Bootstrapping Information Extraction from Semi-structured Web Pages
Citation
Carlson, A., S. Schafer. 2008. Bootstrapping Information Extraction from Semi-structured Web Pages. ECML PKDD '08: Proceedings of the 2008 European Conference on Machine Learning and Knowledge Discovery in Databases - Part I, 2008, 195-210, Berlin, Heidelberg.
Online version
[www.cs.cmu.edu/~acarlson/papers/carlson-ecml08.pdf Carlson-ECML08]
Summary
Extracting structured records from semi structured web pages is an interesting problem which has been recently studied in the field of machine learning and information extraction. Many of the developed techniques require significant human effort to annotate data for each website or they require a heuristic to be able to extract data types that exist in the webpage.

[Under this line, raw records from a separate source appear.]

theorem longHw1_ib : (longHw1 top ib op).extractLsb' 10 1 = ib := by
  rw [longHw1, BitVec.extractLsb'_append_eq_of_le (by decide), BitVec.extractLsb'_append_eq_right]

theorem longHw2_imm3 : (longHw2 top1 imm3 rd imm8).extractLsb' 12 3 = imm3 := by
  rw [longHw2, BitVec.extractLsb'_append_eq_of_le (by decide), BitVec.extractLsb'_append_eq_of_le (by decide),
    BitVec.extractLsb'_append_eq_right]

theorem longHw2_rd : (longHw2 top1 imm3 rd imm8).extractLsb' 8 4 = rd := by
  rw [longHw2, BitVec.extractLsb'_append_eq_of_le (by decide), BitVec.extractLsb'_append_eq_right]

theorem longHw2_imm8 : (longHw2 top1 imm3 rd imm8).extractLsb' 0 8 = imm8 := by
  rw [longHw2, BitVec.extractLsb'_append_eq_right]

/-- The mask of the T2 and T3 rows keeps their fixed bits and clears the others. -/
theorem longHw_and_mask : (longHw1 top ib op ++ longHw2 top1 imm3 rd imm8) &&& 0xFBFF8000#32 =
    (top ++ 0#1 ++ op) ++ (top1 ++ 0#3 ++ 0#4 ++ 0#8) := by
  have mask : (0xFBFF8000#32 : Word) = (BitVec.allOnes 5 ++ 0#1 ++ BitVec.allOnes 10)
      ++ (BitVec.allOnes 1 ++ 0#3 ++ 0#4 ++ 0#8) := rfl
  rw [mask, BitVec.and_append, longHw1, BitVec.and_append, BitVec.and_append, longHw2, BitVec.and_append,
    BitVec.and_append, BitVec.and_append]
  simp only [BitVec.and_allOnes, BitVec.and_zero]

end

/-- A 32-bit T32 row fits where its fixed bits do. -/
theorem longHw_row (top : BitVec 5) (ib top1 : BitVec 1) (op op' : BitVec 10) (imm3 : BitVec 3) (rd : BitVec 4)
    (imm8 : BitVec 8) :
    (longHw1 top ib op ++ longHw2 top1 imm3 rd imm8) &&& 0xFBFF8000#32 =
      ((0b11110#5 ++ 0#1 ++ op') ++ (0#1 ++ 0#3 ++ 0#4 ++ 0#8)) ↔ top = 0b11110#5 ∧ op = op' ∧ top1 = 0#1 := by
  rw [longHw_and_mask]
  simp only [append_inj]
  tauto

/-! ## The encoder, field by field (R30 to R33) -/

theorem eq_a1Word {w : Word} {cond rd : BitVec 4} {op imm12 : BitVec 12}
    (h : ∀ j < 32, w.getLsbD j =
      if j < 12 then imm12.getLsbD j
      else if j < 16 then rd.getLsbD (j - 12)
      else if j < 28 then op.getLsbD (j - 16)
      else cond.getLsbD (j - 28)) : w = a1Word cond op rd imm12 := by
  apply BitVec.eq_of_getLsbD_eq
  intro j hj
  rw [h j hj, a1Word]
  simp only [BitVec.getLsbD_append]
  interval_cases j <;> rfl

theorem eq_longHw {w : Word} {ib : BitVec 1} {op : BitVec 10} {imm3 : BitVec 3} {rd : BitVec 4} {imm8 : BitVec 8}
    (h : ∀ j < 32, w.getLsbD j =
      if j < 8 then imm8.getLsbD j
      else if j < 12 then rd.getLsbD (j - 8)
      else if j < 15 then imm3.getLsbD (j - 12)
      else if j < 26 then (op ++ 0#1).getLsbD (j - 15)
      else if j < 27 then ib.getLsbD (j - 26)
      else (0b11110#5).getLsbD (j - 27)) :
    w = longHw1 0b11110#5 ib op ++ longHw2 0#1 imm3 rd imm8 := by
  apply BitVec.eq_of_getLsbD_eq
  intro j hj
  rw [h j hj, longHw1, longHw2]
  simp only [BitVec.getLsbD_append]
  interval_cases j <;> rfl

theorem bits_subA1_eq (cond rd : BitVec 4) (imm12 : BitVec 12) :
    (Instr.subA1 cond rd imm12).bits = a1Word cond 0x24D#12 rd imm12 := eq_a1Word (bits_subA1 cond rd imm12)

theorem bits_subsA1_eq (cond rd : BitVec 4) (imm12 : BitVec 12) :
    (Instr.subsA1 cond rd imm12).bits = a1Word cond 0x25D#12 rd imm12 := eq_a1Word (bits_subsA1 cond rd imm12)

theorem bits_subT1_eq (imm7 : BitVec 7) : (Instr.subT1 imm7).bits = 0#16 ++ (0b101100001#9 ++ imm7) := rfl

section
variable (ib : BitVec 1) (imm3 : BitVec 3) (rd : BitVec 4) (imm8 : BitVec 8)

theorem bits_subT2_eq : (Instr.subT2 ib imm3 rd imm8).bits =
    longHw1 0b11110#5 ib 0b0110101101#10 ++ longHw2 0#1 imm3 rd imm8 := eq_longHw (bits_subT2 ib imm3 rd imm8)

theorem bits_subsT2_eq : (Instr.subsT2 ib imm3 rd imm8).bits =
    longHw1 0b11110#5 ib 0b0110111101#10 ++ longHw2 0#1 imm3 rd imm8 := eq_longHw (bits_subsT2 ib imm3 rd imm8)

theorem bits_subT3_eq : (Instr.subT3 ib imm3 rd imm8).bits =
    longHw1 0b11110#5 ib 0b1010101101#10 ++ longHw2 0#1 imm3 rd imm8 := eq_longHw (bits_subT3 ib imm3 rd imm8)

end

/-! ## The decoder on every word (R34, R40, R41) -/

theorem checkedWith_ok_iff {zb : Bool} {i j : Instr} : checkedWith zb i = .ok j ↔ i = j ∧ i.wfWith zb = true := by
  rw [← Machine.encodingSpecificWith_none_iff, checkedWith]
  split <;> simp_all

This paper introduces a novel approach to extract semi structured data from web pages by requiring annotating only a few pages for very few websites.

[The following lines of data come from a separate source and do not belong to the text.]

-- ==== Sys2Proof/Machine/Flags.lean ====
section
/-! DEFINITION. The block has no flags register: "status outcomes take the place of flags" (R28). Here are the status
codes and the response word (R48, R49), and the fields and codes of FAULT (R24, R105). -/

namespace Sys2Proof.Machine

/-- The status of a response (R49). -/
inductive Status where
  | ok
  | full
  | empty
  | timeout
deriving DecidableEq, Repr

/-- The codes of rule R49. -/
def Status.code (st : Status) : BitVec 2 :=
  match st with
  | .ok => 0
  | .full => 1
  | .empty => 2
  | .timeout => 3

/-- The response word (R48): zero [15:10], ST [9:8], DATA [7:0]. -/
def responseWord (st : Status) (data : Byte) : Word := 0#6 ++ st.code ++ data

/-- A predicate's result byte: 1 or 0 (R60, R61). -/
def flagByte (c : Bool) : Byte := if c then 1 else 0

/-- The fault causes (R105). -/
inductive FaultCode where
  | acqwWhileHeld
  | relwNotHeld
  | waccessNotHeld
  | acqrWhileHeld
  | relrNotHeld
  | raccessNotHeld
  | illegalCommand
deriving DecidableEq, Repr

/-- FAULT.CODE (R105). -/
def FaultCode.code (c : FaultCode) : Byte :=
  match c with
  | .acqwWhileHeld => 0x01
  | .relwNotHeld => 0x02
  | .waccessNotHeld => 0x03
  | .acqrWhileHeld => 0x04
  | .relrNotHeld => 0x05
  | .raccessNotHeld => 0x06
  | .illegalCommand => 0x07

/-- FAULT.SRC (R24): the port's number. 1 is P_A, which never faults (R105). -/
def portNumber (p : Port) : BitVec 3 :=
  match p with
  | .i => 0
  | .ca => 2
  | .pb => 3
  | .cb => 4

/-- FAULT after a raise (R24, R107): F = 1, SRC, reserved 0, CODE. -/
def faultWord (p : Port) (c : FaultCode) : Word := 1#1 ++ portNumber p ++ 0#4 ++ c.code

/-- FAULT.F (R24): the block has faulted and is halted. -/
def State.halted (s : State) : Bool := s.fault.getLsbD 15

/-- FAULT.SRC (R24). -/
def State.faultSrc (s : State) : BitVec 3 := s.fault.extractLsb' 12 3

/-- FAULT.CODE (R24). -/
def State.faultCode (s : State) : Byte := s.fault.extractLsb' 0 8

end Sys2Proof.Machine
end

This method first requires a set of web pages which are annotated by human. The annotator should decide what schema columns are interesting are presenting in the input web pages and should also annotates a very small number of web pages for four or six websites. Given this training data, program trains four different classifier (using different types of features) to classify data for each of the annotated fields. Using these trained classifiers, it then tries to extract data that maximize confidence value of trained classifiers.
To evaluate their method they have used regularized logistic regression classifier as the baseline method. The technique is tested on two different vacation rentals and job sites. They have shown that by annotating 2-5 pages for 4-6 web sites their technique can achieve an accuracy of 84% on job offer sites and 91% on vacation rental sites.